▶ _Exercise description_
In the data below, the answer is the run of lines from the line containing "made leaves. -/" through the line containing "v.pin).endVisit v else s", both included; print it exactly and nothing else.

[[ Exercise input, beginning ]]

/-- The channel or keep course of a target, as the events' UNIT (R377), and its course position.
(DESIGN CHOICE, log entry 105) -/
def tUnit (t : Nat) : Nat := if tKind t = 3 then 0x20 + getBits t 8 8 else tChan t
def tPos (t : Nat) : Nat := if tKind t = 3 then 1 + getBits t 8 8 else 3 + tChan t / 2

/-- The throttle step of a target's course (R337). -/
def State.tStep (s : State) (t : Nat) : Nat := (s.thm.crs.getD (tPos t) {}).step

def tPin (t : Nat) : Nat := if tKind t = 2 then t % 128 else t % 256

/-- A slice that checks the wrapper and sweeps nothing (R364). -/
def wrapperSlice (t : Nat) : Bool :=
  (tKind t == 2 && (tPin t == 106 || tPin t == 107 || 112 ≤ tPin t)) || (tKind t == 3 && 168 ≤ tPin t)

/-- N of R365. -/
def sliceN (t : Nat) : Nat := if tKind t = 1 then 160 else if wrapperSlice t then 8 else 78

/-- Row index and TSV index as target words (R362), and back. -/
def rowIndexTarget (i : Nat) : Nat :=
  2 ^ 28 + (i % 32) * 2 ^ 23 + (i / 32 % 2) * 2 ^ 22 + (i / 64 % 16) * 2 ^ 18 + i / 1024

def tsvIndexTarget (j : Nat) : Nat :=
  if j < 3840 then pinTarget (j / 120) (j % 120) else 3 * 2 ^ 28 + (j - 3840) / 180 * 256 + (j - 3840) % 180

def rowIndexes : Nat := 100663296
def tsvIndexes : Nat := 4200

def targetIndex (t : Nat) : Nat :=
  if tKind t = 1 then tChan t + 32 * (getBits t 22 22 + 2 * (getBits t 21 18 + 16 * getBits t 16 0))
  else if tKind t = 2 then 120 * tChan t + tPin t
  else 3840 + 180 * getBits t 8 8 + tPin t

/-- The location of a row target's first granule. -/
def tLoc (t : Nat) : Loc :=
  { ch := tChan t, pc := getBits t 22 22, bank := getBits t 21 18, row := getBits t 16 0, gran := 0, byte := 0 }

/-- A target that is fenced, carried as an erasure, or in a unit that is not restored (R362, R371). -/
def State.targetOut (s : State) (t : Nat) : Bool :=
  if tKind t = 1 then
    let l := tLoc t
    s.pcFenced l.ch l.pc || s.rowFenced l || s.unrestored (pageOf (encodeAddr l))
  else if tKind t = 2 then
    (if tPin t < 80 then s.pcFenced (tChan t) (tPin t / 40) else s.chanFenced (tChan t)) || s.erasedPin (tChan t) (tPin t)
  else (s.keep.course (getBits t 8 8)).fenced || s.unvisited (.keep (getBits t 8 8)) (tPin t)

/-- A rotation target is passed over (R362). -/
def State.rotSkips (s : State) (t : Nat) : Bool :=
  s.targetOut t || (s.flag BST_CTL_SKIPHOT && decide (2 ≤ s.tStep t))

/-! ### Results (R365-R369) -/

/-- SIG after one step (R365). (DESIGN CHOICE, log entry 123) -/
def sigStep (c : BitVec 32) (v : BitVec 64) : BitVec 32 :=
  (leBytes 8 v.toNat).foldl (fun c b => crcBits 8 (c ^^^ b.setWidth 32)) c

/-- FINAL of the steps executed. (DESIGN CHOICE, log entry 123) -/
def sliceFinal (vs : List (BitVec 64)) : Nat :=
  ((vs.foldl sigStep 0xFFFFFFFF#32) ^^^ BitVec.ofNat 32 vs.length).toNat

/-- EXPECTED: FINAL of N error-free steps. -/
def sliceExpected (n : Nat) : Nat := sliceFinal (List.replicate n 0)

/-- The 64 B record of R369. -/
def sliceRecord (c : Slice) (result cause steps final : Nat) (now : Nat) (extra : List Byte) (remedy seq : Nat) : List Byte :=
  leBytes 4 c.target ++ leBytes 1 result ++ leBytes 1 cause ++ leBytes 2 steps ++ leBytes 2 c.n ++ leBytes 2 0 ++
  leBytes 4 final ++ leBytes 4 (sliceExpected c.n) ++ leBytes 4 0 ++ leBytes 8 c.t0 ++ leBytes 8 now ++
  sliceB extra 0 8 ++ leBytes 1 c.origin ++ leBytes 1 remedy ++ leBytes 2 0 ++ leBytes 4 seq ++ leBytes 8 0

/-- A retest goes to the head of the targeted queue (R367, R370); with 16 entries queued the newest of firmware's waits.
(DEDUCED, log entry 124) -/
def State.queueRetest (s : State) (t : Nat) : State :=
  if s.testQueued t then s
  else
    let q := (t, 1, none) :: s.bst.queue
    if 16 < q.length then
      match q.getLast? with
      | some (u, _, none) => { s with
          bst := { s.bst with queue := q.dropLast }, intg := { s.intg with tests := u :: s.intg.tests } }
      | _ => { s with bst := { s.bst with queue := q } }
    else { s with bst := { s.bst with queue := q } }

/-- BST_INC_n after a result (R367). -/
def State.noteInc (s : State) (t result : Nat) : State :=
  let l := s.bst.inc.filter fun x => x != t && x != 0
  let l := if result = 2 then (if 16 ≤ l.length then l.drop 1 else l) ++ [t] else l
  let s := { s with bst := { s.bst with inc := l } }
  if result = 2 then s.queueRetest t else s

/-- The column command that a ROW slice issues to its row's granule `i` of the 16. -/
def State.sliceCol (s : State) (l : Loc) (i : Nat) (write : Bool) : State :=
  (s.colGo l.ch l.pc l.bank write 0).countGran write (encodeAddr { l with gran := i % 16 } / 64)

/-- A ROW slice's hold ends (R363): the pattern steps among its `steps` have issued their commands, and the restore always
completes; an uncorrectable save read restores nothing. The row is precharged and the bank is released. -/
def State.rowEnds (s : State) (t steps : Nat) (restored : Bool) : State :=
  let l := tLoc t
  if (s.chan l.ch).hold ≠ some (l.pc, l.bank) then s
  else
    let s := if restored then
        let s := (List.range (min 128 (steps - 16))).foldl (fun s i => s.sliceCol l i (i / 16 % 2 == 0)) s
        (List.range 16).foldl (fun s i => s.sliceCol l i true) s
      else s
    (s.rowShut l.ch l.pc l.bank).endHold l.ch

/-- A visit that a slice made leaves. -/
def State.sliceVisitEnds (s : State) (t result : Nat) : State :=
  match unitOfTarget t with
  | none => s
  | some u =>
    match s.visitOf u with
    | none => s
    | some v => if v.slice then ((s.noteVisit u result v.pin 0 0).seenPin u v.pin).endVisit v else s

/-- A slice reports its result (R366-R369): counted, posted, entered in BST_INC_n and in the log, and written for a BIST_REQUEST. A
test that was asked for frees the log entries it covers whatever its result (R313). `act` takes the remedy of a failed target. -/
def State.sliceReport (s : State) (c : Slice) (result cause steps final : Nat) (extra : List Byte)
    (act : State → State × Nat) : State :=
  let s := { s with bst := { s.bst with cur := none } }
  let s := if tKind c.target = 1 then s.rowEnds c.target steps (cause != 5) else s
  let s := if result = 0 then s.incFld BST_CNT_PASS_COUNT 1
    else if result = 2 then (s.incFld BST_CNT_INC_COUNT 1).post 0x0602 1 (tUnit c.target) c.target
    else (s.incFld BST_CNT_FAIL_COUNT 1).post (if result = 1 then 0x0601 else 0x0603) 2 (tUnit c.target) c.target
  let r := act s
  let s := r.1.sliceVisitEnds c.target 4
  let s := s.noteInc c.target result
  let s := if c.origin ≠ 0 then s.freeCovered c.target else s
  let seq := s.bst.seq
  let rec_ := sliceRecord c result cause steps final s.ks.time extra r.2 seq
  let s := { s with bst := { s.bst with seq := (seq + 1) % 2 ^ 32, log := tset s.bst.log (seq % 64) (seq, rec_) } }
  match c.op with
  | none => s
  | some o => s.ksWrite o (fieldB o.desc 16 8) rec_ 0 0 0 0

/-- The remedy of a failed target (R368). (DEDUCED, log entry 124) -/
def State.sliceRemedy (t result : Nat) (s : State) : State × Nat :=
  if result = 1 ∨ result = 3 then s.failTarget t else (s, 0)

/-- INCOMPLETE, or FAIL_INCOMPLETE where the target's previous result was INCOMPLETE (R366). (DEDUCED, log entry 124) -/
def State.incResult (s : State) (t : Nat) : Nat := if s.bst.inc.contains t then 3 else 2

/-- The running slice is cut short by the device (R369, R373): how many steps it has executed is a free value. One that has
not executed its first step reports nothing. (DESIGN CHOICE, log entry 123) -/
def State.cutSlice (s : State) (cause : Nat) : State :=
  match s.bst.cur with
  | none => s
  | some c =>
    if c.started then
      let steps := s.free % c.n
      let s := s.bump
      let final := s.free % 2 ^ 32
      let r := s.incResult c.target
      s.bump.sliceReport c r cause steps final [] (State.sliceRemedy c.target r)
    else { s with bst := { s.bst with cur := none } }

/-- The slicer stops for a reset or a save (R373): the running slice ends INCOMPLETE and the queue is cleared. A BIST_REQUEST among
them gets no completion from it (R134). -/
def State.stopSlicer (s : State) (cause : Nat) : State :=
  let s : State := { s with bst := { s.bst with cur := s.bst.cur.map fun c => ({ c with op := none } : Slice) } }
  let s := s.cutSlice cause
  { s with bst := { s.bst with queue := [] }, intg := { s.intg with tests := [] } }

/-! ### Scheduling (R370) -/

/-- BIST_REQUESTs whose course is at T3 before step 1 end ABORTED_THERMAL (R371). -/
def State.bistThermal (s : State) : State :=
  let hot := fun (t : Nat) => decide (3 ≤ s.tStep t)
  let gone := (s.bst.queue.filterMap fun x => if hot x.1 then x.2.2 else none) ++ (match s.bst.cur with
    | some c => if !c.started && hot c.target then c.op.toList else []
    | none => [])
  if gone.isEmpty then s
  else
    let cur := match s.bst.cur with
      | some c => if !c.started && hot c.target && c.op.isSome then none else some c
      | none => none
    let s := { s with bst := { s.bst with cur := cur, queue := s.bst.queue.filter fun x => !(hot x.1 && x.2.2.isSome) } }
    gone.foldl (fun s o => s.ksEnds o 9 0) s

/-- The next rotation target from an index on, passing over what is skipped; at most `fuel` indexes are looked at.
(DEDUCED, log entry 122) -/
def State.rotNext (s : State) : Nat → Nat → Nat → (Nat → Nat) → Option Nat
  | 0, _, _, _ => none
  | fuel + 1, i, n, f =>
    let t := f (i % n)
    if s.rotSkips t then s.rotNext fuel (i + 1) n f else some t

/-- The target that the rotation names now (R362): slices 7 and 15 of every 16 take a TSV. (DEDUCED, log entry 122) -/
def State.rotTarget (s : State) : Option Nat :=
  if s.bst.rot % 16 = 7 ∨ s.bst.rot % 16 = 15 then s.rotNext 4200 (s.fld BST_POS_TSV_INDEX) tsvIndexes tsvIndexTarget
  else s.rotNext 65536 (s.fld BST_POS_ROW_INDEX) rowIndexes rowIndexTarget

/-- A target is deferred at a tick: its repair is under way, or a rolling visit holds its pin (R370). -/
def State.targetHeld (s : State) (t : Nat) : Bool :=
  s.intg.todo.contains t ||
  (match unitOfTarget t with
  | none => false
  | some u => match s.visitOf u with
    | some v => v.pin == tPin t || v.stby == some (tPin t)
    | none => false)

/-- SLICE_TICK (R370). -/
def execSliceTick (s : State) : Host.Outcome State Fault Refusal :=
  .next (
    if s.inService = false ∨ s.bst.cur.isSome ∨ s.pwr.interval ∨ s.blocked 0x24 then s
    else
      let s := s.bistThermal.fillTests
      let start := fun (t og : Nat) (o : Option Op) (rest : List (Nat × Nat × Option Op)) =>
        if s.targetHeld t then s.incFld BST_CNT_DEFER_COUNT 1
        else { s with bst := { s.bst with queue := rest, cur := some { target := t, origin := og, op := o } } }
      match s.bst.queue.find? fun x => decide (s.tStep x.1 < 3) with
      | some x => start x.1 x.2.1 x.2.2 (s.bst.queue.erase x)
      | none =>
        if s.flag BST_CTL_EN = false then s
        else match s.rotTarget with
          | some t => start t 0 none s.bst.queue
          | none => s)

/-- The rotation moves past a target that has started; 0x0604 at the end of a pass (R362). (DEDUCED, log entry 122) -/
def State.rotPast (s : State) (t : Nat) : State :=
  let s := { s with bst := { s.bst with rot := (s.bst.rot + 1) % 16 } }
  let i := targetIndex t + 1
  let hours := fun (from_ : Nat) => min 65535 ((s.ks.time - from_) / (3600 * 10 ^ 9))
  if tKind t = 1 then
    if i = rowIndexes then
      (((s.setFld BST_POS_ROW_INDEX 0).incFld BST_PASSES_ROW 1).post 0x0604 0 0xFF (65536 * hours s.bst.passRow) |>
        fun (s : State) => { s with bst := { s.bst with passRow := s.ks.time } })
    else s.setFld BST_POS_ROW_INDEX i
  else if i = tsvIndexes then
    (((s.setFld BST_POS_TSV_INDEX 0).incFld BST_PASSES_TSV 1).post 0x0604 0 0xFF (1 + 65536 * hours s.bst.passTsv) |>
      fun (s : State) => { s with bst := { s.bst with passTsv := s.ks.time } })
  else s.setFld BST_POS_TSV_INDEX i

/-- Whether a save read of a granule ends UNCORRECTABLE. -/
def State.readsUe (s : State) (obs : List CellObs) (g : Nat) : Bool :=
  let o := obsOf obs g
  (o.addrErr && (!o.repeatOk || s.poisoned g)) || (match s.decodeSyms (decodeAddr (64 * g)) o.syms with
    | .uncorrectable _ => true
    | _ => false)

/-- The save reads of a row (R363), until one ends UNCORRECTABLE; the second part counts those made. -/
def State.saveReads (s : State) (obs : List CellObs) : List Nat → Nat → State × Option Nat
  | [], _ => (s, none)
  | g :: gs, n =>
    let l := decodeAddr (64 * g)
    let s := s.sliceCol l l.gran false
    if s.readsUe obs g then ((s.readGran obs g 6 false (s.clean g)).1, some (n + 1))
    else (s.resolveGran obs g false).saveReads obs gs (n + 1)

[[ Exercise input, end ]]

▶ _Written solution_
/-- A visit that a slice made leaves. -/
def State.sliceVisitEnds (s : State) (t result : Nat) : State :=
  match unitOfTarget t with
  | none => s
  | some u =>
    match s.visitOf u with
    | none => s
    | some v => if v.slice then ((s.noteVisit u result v.pin 0 0).seenPin u v.pin).endVisit v else s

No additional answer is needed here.